▸ **Exercise prompt**
Look below for the line containing "let flag := pairAt rs 6"; from there through the line containing "(!x.dim && regAt", both lines included, please set down each line exactly and nothing else.

+++ Data shown

/-- Open the group's handler frame on an entry (12 R340, deliver). While the frame holds a logged operation, no counter counts it (log 17). The handler
slices stop spinning, and closing the frame does not bring that back (DESIGN CHOICE: neither 02 R55 nor 12 R349 says; log 63). -/
def openFrame (s : State) (g : Group) (e : TrapEntry) : Group :=
  let h := sliceSet fun i => e.fmask &&& (0xF#256 <<< (4 * i)) != 0
  let r : Record := { e.record with qleft := g.queue.length, logged := e.log.isSome }
  let first := g.slice (lowestSlice h)
  let f : Frame :=
    { tfu := (List.range 16).map fun i => uget g (112 + i), tfq := g.uq, record := r,
      tfpc := if r.async then first.pc else e.resume, fmask := e.fmask, log := e.log, tfcur := lowestLane e.fmask,
      atIssue := e.atIssue, engine := e.engine }
  let hg := first.gang
  let g1 := g.mapSlices h fun i x =>
    { x with handler := some { mode := x.mode, run := x.run, depth := x.depth, gang := x.gang, wait := x.wait.at x.issues },
             mode := 0x87, run := (e.fmask >>> (4 * i)).setWidth 4, wait := .none, gang := hg, spin := .no,
             pc := BitVec.ofNat 64 (s.tvec g.tid + 0x40 * r.code.toNat) &&& ~~~3#64 }
  let g2 := match e.log with | some o => uncountOp g1 o.kind o.gang o.active | none => g1
  let regs : List Word := [loHalf (s.ssa g), hiHalf (s.ssa g), 0, 0, 0, 0, 0, 0] ++ r.words
  let g3 := (List.range 16).foldl (fun a i => uput a (112 + i) (regs.getD i 0)) g2
  { g3 with frame := some f, solo := false }

/-- Some logged instruction of the group with a lower key is not yet resolved (12 R340). -/
def olderLogged (s : State) (gid : Nat) (key : DWord) : Bool :=
  ((s.core (s.group gid).core).log.any fun o => o.gid == gid && !o.walked && o.key < key) || (s.group gid).withdrawn.any fun o => o.key < key

/-- Delivery of the group's first queue entry, when R340 allows it: the frame opens, and for a class that the referee serves, or
with TVEC 0 (13 R372), the group parks and its record goes to the referee; so too when every handler slice has died (02 R43), since then
no handler can run (log 16). -/
def tryDeliver (s : State) (gid : Nat) : State :=
  let g := s.group gid
  match g.queue with
  | [] => s
  | e :: r =>
    if g.parked || g.frame.isSome || g.retired || s.swapped g.tid || olderLogged s gid e.key || (e.record.async && g.liveSlices == 0) then s
    else
      let e' := if e.record.async then
          let l := lowestLane (laneSet fun i => (g.slice (i / 4)).live.getLsbD (i % 4))
          { e with fmask := 1#256 <<< l, record := { e.record with lane := BitVec.ofNat 8 l } }
        else e
      let g1 := openFrame s { g with queue := r } e'
      let s0 := s.modCore g.core fun k => { k with delivered := k.delivered + 1 }
      let noHandler := (List.range 64).all fun i => (g1.slice i).handler.isNone || (g1.slice i).isDead
      if s.tvec g.tid = 0 || refereeClass e'.record || noHandler then
        let g2 := g1.park
        (s0.setGroup gid g2).post g2 ((g2.frame.map (·.record)).getD e'.record)
      else s0.setGroup gid g1

/-- A slice stopped because its gang raised a precise trap that waits in the queue (12 R337). -/
def Group.stopped (g : Group) (i : Nat) : Bool := g.queue.any fun e => e.gang.getLsbD i

/-- Deliver at once when no gang of the group could still issue (log 5). -/
def deliverIfQuiet (s : State) (gid : Nat) : State :=
  let g := s.group gid
  if (List.range 64).all fun i => (g.slice i).isDead || g.stopped i || !(g.slice i).wait.free then tryDeliver s gid else s
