/-- Coalesce a push into the last inbox entry for its slot (R176, rule 2). -/
def coalesce (p : Push) (inbox : List Push) : List Push :=
  let last := ((List.range inbox.length).filter fun i => match inbox[i]? with | some q => p.entryFor q | none => false).getLast?
  match last with
  | some i => inbox.mapIdx fun j q => if j = i then { q with value := p.value, seq := p.seq, count := min 15 (q.count + p.count + 1), regions := q.regions ++ p.regions } else q
  | none => inbox

/-- A push enters the inbox: the home learns the sequence number that the subscriber accepted. -/
def acceptPush (s : State) (p : Push) (inbox : List Push) : State :=
  (s.modCore p.core fun k => { k with inbox := inbox }).modSub p.home p.idx fun x =>
    if x.tid = p.tid ∧ x.off = p.off then { x with lastSeq := p.seq } else x

/-- The rules of R176 on a push for slot x. -/
def arrivePush (s : State) (p : Push) : State :=
  match s.dirSlot p.tid p.off with
  | none => s
  | some d =>
    let inbox := (s.core p.core).inbox
    if d.refuses = true ∨ s.swapped p.tid = true then refusePush s p
    else if inbox.length < 64 then acceptPush s p (inbox ++ [p])
    else if inbox.any p.entryFor then acceptPush s p (coalesce p inbox)
    else refusePush s p

/-- PUSH_ARRIVAL: push n of those under way. -/
def execPushArrival (n : Nat) (s : State) : Result :=
  .next (match s.firstPush n with
    | some p => if p.redelivery then s else arrivePush (s.dropPush n) p
    | none => s)

/-- REFUSED_PUSH_RETURN: the home sets the subscription pending and counts what the slot misses (R175, R176). -/
def execRefusedPushReturn (n : Nat) (s : State) : Result :=
  .next (match s.hub.refusals[n]? with
    | some p => (s.modHub fun h => { h with refusals := ldrop h.refusals n }).modSub p.home p.idx fun x =>
        if x.tid = p.tid ∧ x.off = p.off then { x with st := if x.st = .live then .pending else x.st, skip := x.skip + p.count + 1 } else x
    | none => s)

/-- INBOX_SIGNAL: a core that has refused a push and holds 48 entries or fewer signals those homes. -/
def execInboxSignal (core : Nat) (s : State) : Result :=
  let k := s.core core
  .next (if !k.refusedHomes.isEmpty && decide (k.inbox.length ≤ 48) then
    (s.modCore core fun k => { k with refusedHomes := [] }).modHub fun h => { h with signals := h.signals ++ k.refusedHomes.map fun x => (x, core) }
  else s)

/-- A push to the slot of a subscription, or its refusal, is still under way. -/
def inFlight (s : State) (home : Nat) (x : Sub) : Bool :=
  let hit (p : Push) : Bool := p.home == home && p.tid == x.tid && p.off == x.off
  s.hub.pushNet.any hit || s.hub.refusals.any hit

/-- The redelivery of a subscription (R177): the word's current value and SEQ, with the skip since the last accepted SEQ. -/
def sendRedelivery (s : State) (home idx : Nat) (x : Sub) : State :=
  let p := s.pushOf home idx x (sget 0 (s.home home).seqs x.word) (x.skip - 1) true
  (s.modSub home idx fun y => { y with skip := 0 }).modHub fun h => { h with pushNet := h.pushNet ++ [p] }

/-- The pending subscriptions of a core at a home, in table-index order. -/
def pendingSubs (s : State) (home core : Nat) : List (Nat × Sub) := (s.home home).subs.filter fun e => e.2.core == core && e.2.st == .pending

/-- A signalled home redelivers once every push that the core had refused has come back to it, so that each of its subscriptions is pending (R176, R177). -/
def redeliveryReady (s : State) (home core : Nat) : Bool :=
  s.hub.signals.contains (home, core) && !(s.hub.refusals.any fun p => p.home == home && p.core == core) &&
  (pendingSubs s home core).all fun e => !inFlight s home e.2

/-- REDELIVERY: a signalled home sends one redelivery for each pending subscription of the core. -/
def execRedelivery (home core : Nat) (s : State) : Result :=
  .next (if redeliveryReady s home core then
    (pendingSubs s home core).foldl (fun t e => sendRedelivery t home e.1 e.2)
      (s.modHub fun h => { h with signals := h.signals.filter fun x => x ≠ (home, core) })
  else s)

/-- A redelivery reaches the core (R177): accepted, the slot and the subscription are live again, and what was applied meanwhile is sent in turn;
refused, the subscription stays pending. -/
def takeRedelivery (s : State) (p : Push) : State :=
  match s.dirSlot p.tid p.off with
  | none => s
  | some _ =>
    let inbox := (s.core p.core).inbox
    if inbox.length < 64 ∧ s.swapped p.tid = false then
      let s1 := (acceptPush s p (inbox ++ [p])).modSlot p.tid p.off fun y =>
        { y with st := if y.st = .refused then .live else y.st, refuses := false }
      match sfind (s1.home p.home).subs p.idx with
      | some x =>
        if x.tid ≠ p.tid ∨ x.off ≠ p.off ∨ x.st ≠ .pending then s1
        else if x.skip = 0 then s1.modSub p.home p.idx fun y => { y with st := .live }
        else sendRedelivery s1 p.home p.idx x
      | none => s1
    else
      let s1 := (s.modSlot p.tid p.off closeSlot).modCore p.core fun k =>
        { k with refusedHomes := if k.refusedHomes.contains p.home then k.refusedHomes else k.refusedHomes ++ [p.home] }
      s1.modSub p.home p.idx fun x =>
        if x.tid = p.tid ∧ x.off = p.off then { x with st := if x.st = .live then .pending else x.st, skip := x.skip + p.count + 1 } else x

/-- REDELIVERY_ACCEPT: redelivery n of the pushes under way. -/
def execRedeliveryAccept (n : Nat) (s : State) : Result :=
  .next (match s.firstPush n with
    | some p => if p.redelivery then takeRedelivery (s.dropPush n) p else s
    | none => s)

/-! ## Removal and loss -/

def State.dropMsg (s : State) (n : Nat) : State := s.modHub fun h => { h with subMsgs := ldrop h.subMsgs n }

/-- The subscription of a slot: its home and index. -/
def State.subOf (s : State) (tid off : Nat) : Option (Nat × Nat) :=
  (List.range 6).findSome? fun h => ((s.home h).subs.find? fun e => e.2.tid == tid && e.2.off == off && e.2.st != .parked).map fun e => (h, e.1)

/-- A directory entry names a subscription that its home still has: it is not CLOSING, or its re-point, which comes before its removal, is still under way
(06 R186, R191). -/
def State.names (s : State) (d : DirSlot) : Bool :=
  d.st != .closing || s.hub.subMsgs.any fun m => match m with | .repoint h i _ t => h == d.home && i == d.idx && t == d.tid | _ => false

/-- A removal follows the re-point of its slot that was sent before it (R186, R191). -/
def removeReady (s : State) (n : Nat) : Bool :=
  match s.hub.subMsgs[n]? with
  | some (.remove _ tid off) =>
    (match s.dirSlot tid off with
      | some d => !(s.hub.subMsgs.take n).any fun m => m == .repoint d.home d.idx (tid / 32) tid
      | none => true)
  | _ => false

/-- SUB_REMOVE: the home removes the entry and replies behind every push it sent (R186). -/
def execSubRemove (n : Nat) (s : State) : Result :=
  .next (if !removeReady s n then s else match s.hub.subMsgs[n]? with
    | some (.remove core tid off) =>
      let s1 := match s.subOf tid off with | some (h, i) => dropSub s h i | none => s
      (s1.dropMsg n).modHub fun h => { h with subMsgs := h.subMsgs ++ [.removed core tid off] }
    | _ => s)

/-- Write the inbox entries of a slot that are still waiting. -/
def drainSlot (s : State) (core tid off : Nat) : State :=
  let mine := (s.core core).inbox.filter fun p => p.tid == tid && p.off == off
  mine.foldl deliverPush (s.modCore core fun k => { k with inbox := k.inbox.filter fun p => !(p.tid == tid && p.off == off) })

/-- The lanes of the UNSUB that waits for a slot have it no longer to wait for; with none left the operation completes. -/
def unsubDone (s : State) (tid off : Nat) : State :=
  match s.cores.findSome? fun k => k.2.log.find? fun o => (s.group o.gid).tid == tid && (match o.kind with
      | .unsub _ true => (lanesOf o.left).any fun l => slotOff s tid (o.value l % 2 ^ 64) == some off
      | _ => false) with
  | some o =>
    let left := laneSet fun l => o.left.getLsbD l && slotOff s tid (o.value l % 2 ^ 64) != some off
    if left = 0 then finishOp s o else putOp s { o with left := left }
  | none => s

def unsubReady (s : State) (n : Nat) : Bool :=
  match s.hub.subMsgs[n]? with
  | some (.removed _ tid off) => !(s.hub.pushNet ++ s.hub.refusals).any fun p => p.tid == tid && p.off == off
  | _ => false

/-- UNSUB_COMPLETE: waiting entries are written, then the final write with LIVE clear; the slot is FREE and the counter falls (R186). -/
def execUnsubComplete (n : Nat) (s : State) : Result :=
  .next (if unsubReady s n then
    match s.hub.subMsgs[n]? with
    | some (.removed core tid off) =>
      let s1 := drainSlot (s.dropMsg n) core tid off
      let s2 := match s1.dirSlot tid off with
        | some d => writeSlot s1 tid off (slotBits d.value d.seq d.count d.acq false false false)
        | none => s1
      unsubDone (s2.freeSlot tid off) tid off
    | _ => s
  else s)

/-- The slot of a lost subscription (R187, R189): the entries that the inbox holds for it, the final write, and SUB_LOST to the group that issued the LDS. -/
def loseSlot (s : State) (home tid off cause : Nat) : State :=
  match s.dirSlot tid off with
  | none => s
  | some d =>
    if d.st = .closing then s
    else
      let s1 := drainSlot s (tid / 32) tid off
      let d := (s1.dirSlot tid off).getD d
      let s2 := (writeSlot s1 tid off (slotBits d.value d.seq (Config.lossCount s.time).toNat d.acq false true (cause == 4))).freeSlot tid off
      raiseAsync s2 d.gid (asyncRecord 0x13 (home * 2 ^ 8 + cause) (BitVec.ofNat 64 off) d.seq.toNat) .none

/-- A message that names a place in a home's table. -/
def SubMsg.names (home idx : Nat) : SubMsg → Bool
  | .park a b => a == home && b == idx
  | .repoint a b _ _ => a == home && b == idx
  | _ => false

/-- A subscription is lost: the home's entry goes, and what is under way with it. Where the team's context lies in a save area, its slot is written when it
comes back (12 R362); else, parked or not, the slot is written now. -/
def loseSub (s : State) (home idx cause : Nat) : State :=
  match sfind (s.home home).subs idx with
  | none => s
  | some x =>
    if x.st = .parked then
      let at_ (d : DirSlot) : Bool := d.home == home && d.idx == idx && d.st != .closing
      let s1 := (dropSub s home idx).modHub fun h => { h with subMsgs := h.subMsgs.filter fun m => !m.names home idx }
      if s.hub.saved.any fun v => v.subs.any at_ then
        let gone : Nat × Core → Nat × Core := fun k => (k.1, { k.2 with directory := k.2.directory.filter fun d => !at_ d })
        ({ s1 with cores := s1.cores.map gone } : State).modHub fun h => { h with saved := h.saved.map fun v => match v.subs.find? at_ with
          | some e => { v with subs := v.subs.filter (· ≠ e), lost := v.lost ++ [(e, cause)] }
          | none => v }
      else match s.cores.findSome? fun k => k.2.directory.find? at_ with
        | some d => loseSlot s1 home d.tid d.off cause
        | none => s1
    else
      let other (p : Push) : Bool := !(p.tid == x.tid && p.off == x.off)
      let gone (h : Hub) : Hub :=
        { h with pushNet := h.pushNet.filter other, refusals := h.refusals.filter other, subMsgs := h.subMsgs.filter fun m => !m.names home idx }
      loseSlot ((dropSub s home idx).modHub gone) home x.tid x.off cause

/-- SUB_LOSS: a subscription is lost for a cause of R187; from outside comes cause 3, a home that stops answering. A parked one holds no lease, so that cause 4
cannot befall it (R188). -/
def execSubLoss (home idx cause : Nat) (s : State) : Result :=
  let parked := match sfind (s.home home).subs idx with | some x => x.st == .parked | none => false
  .next (if 1 ≤ cause ∧ cause ≤ 4 ∧ ¬ (cause = 4 ∧ parked = true) then loseSub s home idx cause else s)

/-! ## Parking and re-pointing -/

/-- SUB_PARK: a home marks a subscription parked (R190). -/
def execSubPark (n : Nat) (s : State) : Result :=
  .next (match s.hub.subMsgs[n]? with
    | some (.park home idx) => (s.dropMsg n).modSub home idx fun x => { x with st := .parked }
    | _ => s)

/-- SUB_REPOINT: the home makes the entry live for the new core, whose die takes a read lease (R188), and sends a redelivery when the word's SEQ has moved on
(R191). -/
def execSubRepoint (n : Nat) (s : State) : Result :=
  .next (match s.hub.subMsgs[n]? with
    | some (.repoint home idx core tid) =>
      let s1 := (s.dropMsg n).modSub home idx fun x => if x.st = .parked then { x with st := .live, core := core, tid := tid } else x
      match sfind (s1.home home).subs idx with
      | some x =>
        let s2 := grantLease s1 (dieOf core) x.word false
        if x.tid ≠ tid then s1 else if sget 0 (s1.home home).seqs x.word ≠ x.lastSeq then sendRedelivery s2 home idx x else s2
      | none => s1
    | _ => s)
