-- ==== Sys2Proof/Machine/Copy.lean ====
section
/-! DEFINITION. Copies (08 R227 to R238), batches (R239, R240), barrier registers (R241 to R246), and the events COPY_TRANSFER,
COPY_FAULT, COPY_COMPLETE, RELAY_ENQUEUE, BARRIER_ARRIVAL, WAITB_PASS and BARW_PASS. -/
namespace Sys2Proof.Machine

/-! ## Descriptors (R227, R228) -/

/-- What a descriptor says: rows of rowb bytes, from and to where; for CPYS dst is a position in operand memory (R232). -/
structure Shape where
  src : Nat
  dst : Nat
  dim : Bool
  w : Nat
  rows : Nat
  rowb : Nat
  sstr : Nat
  dstr : Nat
deriving DecidableEq, Repr

/-- Register i of a descriptor. -/
def regAt (rs : List Word) (i : Nat) : Nat := (rs.getD i 0).toNat
/-- The pair at registers i, i + 1. -/
def pairAt (rs : List Word) (i : Nat) : Nat := regAt rs i + regAt rs (i + 1) * 2 ^ 32

def shapeOf (kind : CopyKind) (rs : List Word) : Shape :=
  let sh := regAt rs 4; let st := regAt rs 5
  let dim := decide (2 ^ 31 ≤ sh)
  { src := pairAt rs 0, dst := if kind = .cpys then slotSize * (regAt rs 3 % 64) + regAt rs 2 else pairAt rs 2, dim := dim, w := sh / 2 ^ 28 % 8,
    rows := if dim then sh / 2 ^ 16 % 4096 else 1, rowb := if dim then sh % 65536 else sh % 2 ^ 25, sstr := if dim then st % 65536 else 0,
    dstr := if dim then st / 65536 else 0 }

/-- Bytes from the first to the last byte of a side (R229). -/
def Shape.span (x : Shape) (stride : Nat) : Nat := (x.rows - 1) * stride + x.rowb
def Shape.total (x : Shape) : Nat := x.rows * x.rowb
/-- The ranges that the copy reads and writes. -/
def Shape.srcRange (x : Shape) : DWord × Nat := (BitVec.ofNat 64 x.src, x.span x.sstr)
def Shape.dstRange (x : Shape) : DWord × Nat := (BitVec.ofNat 64 x.dst, x.span x.dstr)

/-- The checks of R229 in their order: cause and value of the field that failed. A reserved W gives no unit; the first field of a cause's list
that fails is the one named. -/
def copyAlign (t : Team) (kind : CopyKind) (rs : List Word) : Option (Nat × Nat) :=
  let x := shapeOf kind rs
  let off (v : Nat) : Bool := decide (x.w ≤ 4) && v % 2 ^ x.w != 0
  let s := kind == .cpys
  let dst := if s then regAt rs 2 else x.dst
  let flag := pairAt rs 6
  let shape := regAt rs 4
  let checks : List (Bool × Nat × Nat) :=
    [(off x.src, 0x10, x.src), (off dst, 0x11, dst), (x.dim && x.rows == 0, 0x12, x.rows),
     (x.rowb == 0 || (!x.dim && decide (0x1000000 < x.rowb)) || off x.rowb, 0x12, x.rowb), (x.dim && off x.sstr, 0x13, x.sstr),
     (x.dim && (off x.dstr || decide (x.dstr < x.rowb)), 0x14, x.dstr), (decide (4 < x.w) || (!x.dim && shape / 2 ^ 25 % 8 != 0), 0x15, shape),
     (!x.dim && regAt rs 5 != 0, 0x15, regAt rs 5), (s && regAt rs 3 / 64 != 0, 0x15, regAt rs 3)] ++
    [(!s && decide (x.src < x.dst + x.span x.dstr) && decide (x.dst < x.src + x.span x.sstr), 0x16, x.src),
     (decide (2 ^ 57 < x.src + x.span x.sstr), 0x17, x.src), (!s && decide (2 ^ 57 < x.dst + x.span x.dstr), 0x17, x.dst),
     (kind == .cpyx && (flag % 8 != 0 || (t.offset (BitVec.ofNat 64 flag)).isSome), 0x18, flag)]
  (checks.find? (·.1)).map (·.2)

/-- SLOT_ERR for slots f to f + n - 1 (09 R254, R255): the cause field. beyond is the slot that cause 2 names. -/
def slotErr (s : State) (tid f n beyond : Nat) : Option Nat :=
  if 64 < f + n then some (beyond * 2 ^ 8 + 2)
  else ((List.range n).find? fun i => !s.holdsSlot tid (f + i)).map fun i => (f + i) * 2 ^ 8 + 1

/-- First slot and number of slots that a CPYS writes. -/
def Shape.slots (x : Shape) : Nat × Nat := (x.dst / slotSize, (x.dst + x.span x.dstr - 1) / slotSize - x.dst / slotSize + 1)
/-- The CPYS writes the slot. -/
def Copy.writesSlot (c : Copy) (k : Nat) : Bool :=
  c.kind == .cpys && (let y := (shapeOf c.kind c.regs).slots; decide (y.1 ≤ k) && decide (k < y.1 + y.2))

/-! ## CPY, CPYX, CPYS (R230) -/

/-- Registers of a descriptor. -/
def CopyKind.regs : CopyKind → Nat | .cpyx => 8 | _ => 6

def postCopy (w : Word) (kind : CopyKind) (r : BitVec 1) (b : BitVec 4) (a imm : BitVec 8) (s : State) : Result :=
  let rd (g : Group) : List Word := (List.range kind.regs).map fun i => uget g (a.toNat + i)
  issuePost w s
    (fun c g s1 =>
      match copyAlign (s1.team g.tid) kind (rd g) with
      | some (cause, v) => some (gangTrap g c 8 cause (BitVec.ofNat 64 v))
      | none =>
        let x := shapeOf kind (rd g)
        if kind = .cpys then (slotErr s1 g.tid x.slots.1 x.slots.2 (regAt (rd g) 3 % 64)).map fun e => gangTrap g c 0x11 e 0 else none)
    fun c g s1 =>
      let x := shapeOf kind (rd g)
      let i := newId s1 g.core
      (i.1.setGroup c.gid (joinBatch g (if kind = .cpys then [] else [x.dstRange])),
       .copy { id := i.2, kind := kind, gid := c.gid, regs := rd g, dfield := BitVec.ofNat 8 (r.toNat * 16 + b.toNat),
               scout := imm.toNat, batch := g.openBatch, entry := 0, phase := .posted, progress := 0, stopAt := none, passed := 0, met := none, fault := none })

def execCpy (r : BitVec 1) (b : BitVec 4) (a imm : BitVec 8) (s : State) : Result := postCopy (encode (.cpy r b a imm)) .cpy r b a imm s
def execCpyx (r : BitVec 1) (b : BitVec 4) (a imm : BitVec 8) (s : State) : Result := postCopy (encode (.cpyx r b a imm)) .cpyx r b a imm s
def execCpys (r : BitVec 1) (b : BitVec 4) (a imm : BitVec 8) (s : State) : Result := postCopy (encode (.cpys r b a imm)) .cpys r b a imm s

/-! ## Queues and channels (R233, R236) -/

/-- The copy lies in its die's relay queue. -/
def State.relayed (s : State) (core id : Nat) : Bool := (s.die (dieOf core)).relayQ.contains (core, id)

/-- The copy holds a channel or a relay engine. -/
def Copy.onChannel (c : Copy) : Bool := c.phase == .waiting || c.phase == .running

/-- ENGINE of a copy's locks (R231, 10 R286). -/
def CopyKind.engine : CopyKind → Nat | .cpy => 1 | .cpyx => 2 | .cpys => 1 | .grow => 6

/-- The ranges of a growth: the old run read, the new run written (10 R286). -/
def growRanges (e : Slab) : List (DWord × Nat × Bool) :=
  let ps := kvPs e.fmt.toNat
  [(e.obase, ps * 2 ^ (e.log2p - 1), false), (e.ombase, 2048 * 2 ^ (e.log2p - 1), false), (e.dbase, ps * 2 ^ e.log2p, true), (e.mbase, 2048 * 2 ^ e.log2p, true)]

/-- The locks of a copy (R231). -/
def State.copyLocks (s : State) (core : Nat) (c : Copy) : List Lock :=
  let tid := (s.group c.gid).tid
  let o : LockOwner := { engine := c.kind.engine, core := core, id := c.id, opid := c.entry }
  let mk (r : DWord × Nat × Bool) : Lock := { asid := s.asid tid, base := r.1.toNat, len := r.2.1, write := r.2.2, owner := o }
  let x := shapeOf c.kind c.regs
  match c.kind with
  | .grow => match s.slabOf tid (regAt c.regs 0) with | some e => (growRanges e).map mk | none => []
  | .cpys => [mk (x.srcRange.1, x.srcRange.2, false)]
  | _ => [mk (x.srcRange.1, x.srcRange.2, false), mk (x.dstRange.1, x.dstRange.2, true)]

/-- It is a queued copy's turn to take a channel of its core, or a relay engine of its die: both go in queue order. -/
def copyTurn (s : State) (core : Nat) (c : Copy) : Bool :=
  let tid := (s.group c.gid).tid
  let held (x : Copy) : Bool := x.phase == .queued && (x.kind == .grow || !s.swapped (s.group x.gid).tid)
  if held c = false ∨ (c.kind = .cpys ∧ (s.team tid).filling = true) then false
  else if s.relayed core c.id then
    let q := (s.die (dieOf core)).relayQ.filterMap fun e => (s.findCopy e.1 e.2).map fun x => (e, x)
    decide ((q.filter fun e => e.2.onChannel).length < 4) && (q.find? fun e => held e.2).map (·.1) == some (core, c.id)
  else if c.kind = .cpyx then false
  else
    let q := (s.core core).copies.filter fun x => !s.relayed core x.id && x.kind != .cpyx
    decide ((q.filter fun x => x.onChannel).length < 2) && (q.find? held).map (·.id) == some c.id

/-- A copy takes its channel: it goes on with the locks it holds, takes them, or waits for them. -/
def copyStart (s : State) (core : Nat) (c : Copy) : State :=
  if s.hasLocks (dieOf core) c.kind.engine core c.id then s.modCopy core c.id fun x => { x with phase := .running }
  else
    let r := askLocks s (dieOf core) { engine := c.kind.engine, core := core, id := c.id, opid := c.entry } (s.copyLocks core c)
    r.1.modCopy core c.id fun x => { x with phase := if r.2 then .running else .waiting }

/-- The next piece of a copy: destination and bytes, within one page of the destination, and within one row unless the rows are packed there: an aligned
8-byte piece is written whole (R233). -/
def copyPiece (x : Shape) (done : Nat) : Nat × Nat :=
  let b := done % x.rowb
  let d := x.dst + done / x.rowb * x.dstr + b
  (d, min (if x.dstr = x.rowb then x.total - done else x.rowb - b) (4096 - d % 4096))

++++++

▸ **Your solution**
  let flag := pairAt rs 6
  let shape := regAt rs 4
  let checks : List (Bool × Nat × Nat) :=
    [(off x.src, 0x10, x.src), (off dst, 0x11, dst), (x.dim && x.rows == 0, 0x12, x.rows),
     (x.rowb == 0 || (!x.dim && decide (0x1000000 < x.rowb)) || off x.rowb, 0x12, x.rowb), (x.dim && off x.sstr, 0x13, x.sstr),
     (x.dim && (off x.dstr || decide (x.dstr < x.rowb)), 0x14, x.dstr), (decide (4 < x.w) || (!x.dim && shape / 2 ^ 25 % 8 != 0), 0x15, shape),
     (!x.dim && regAt rs 5 != 0, 0x15, regAt rs 5), (s && regAt rs 3 / 64 != 0, 0x15, regAt rs 3)] ++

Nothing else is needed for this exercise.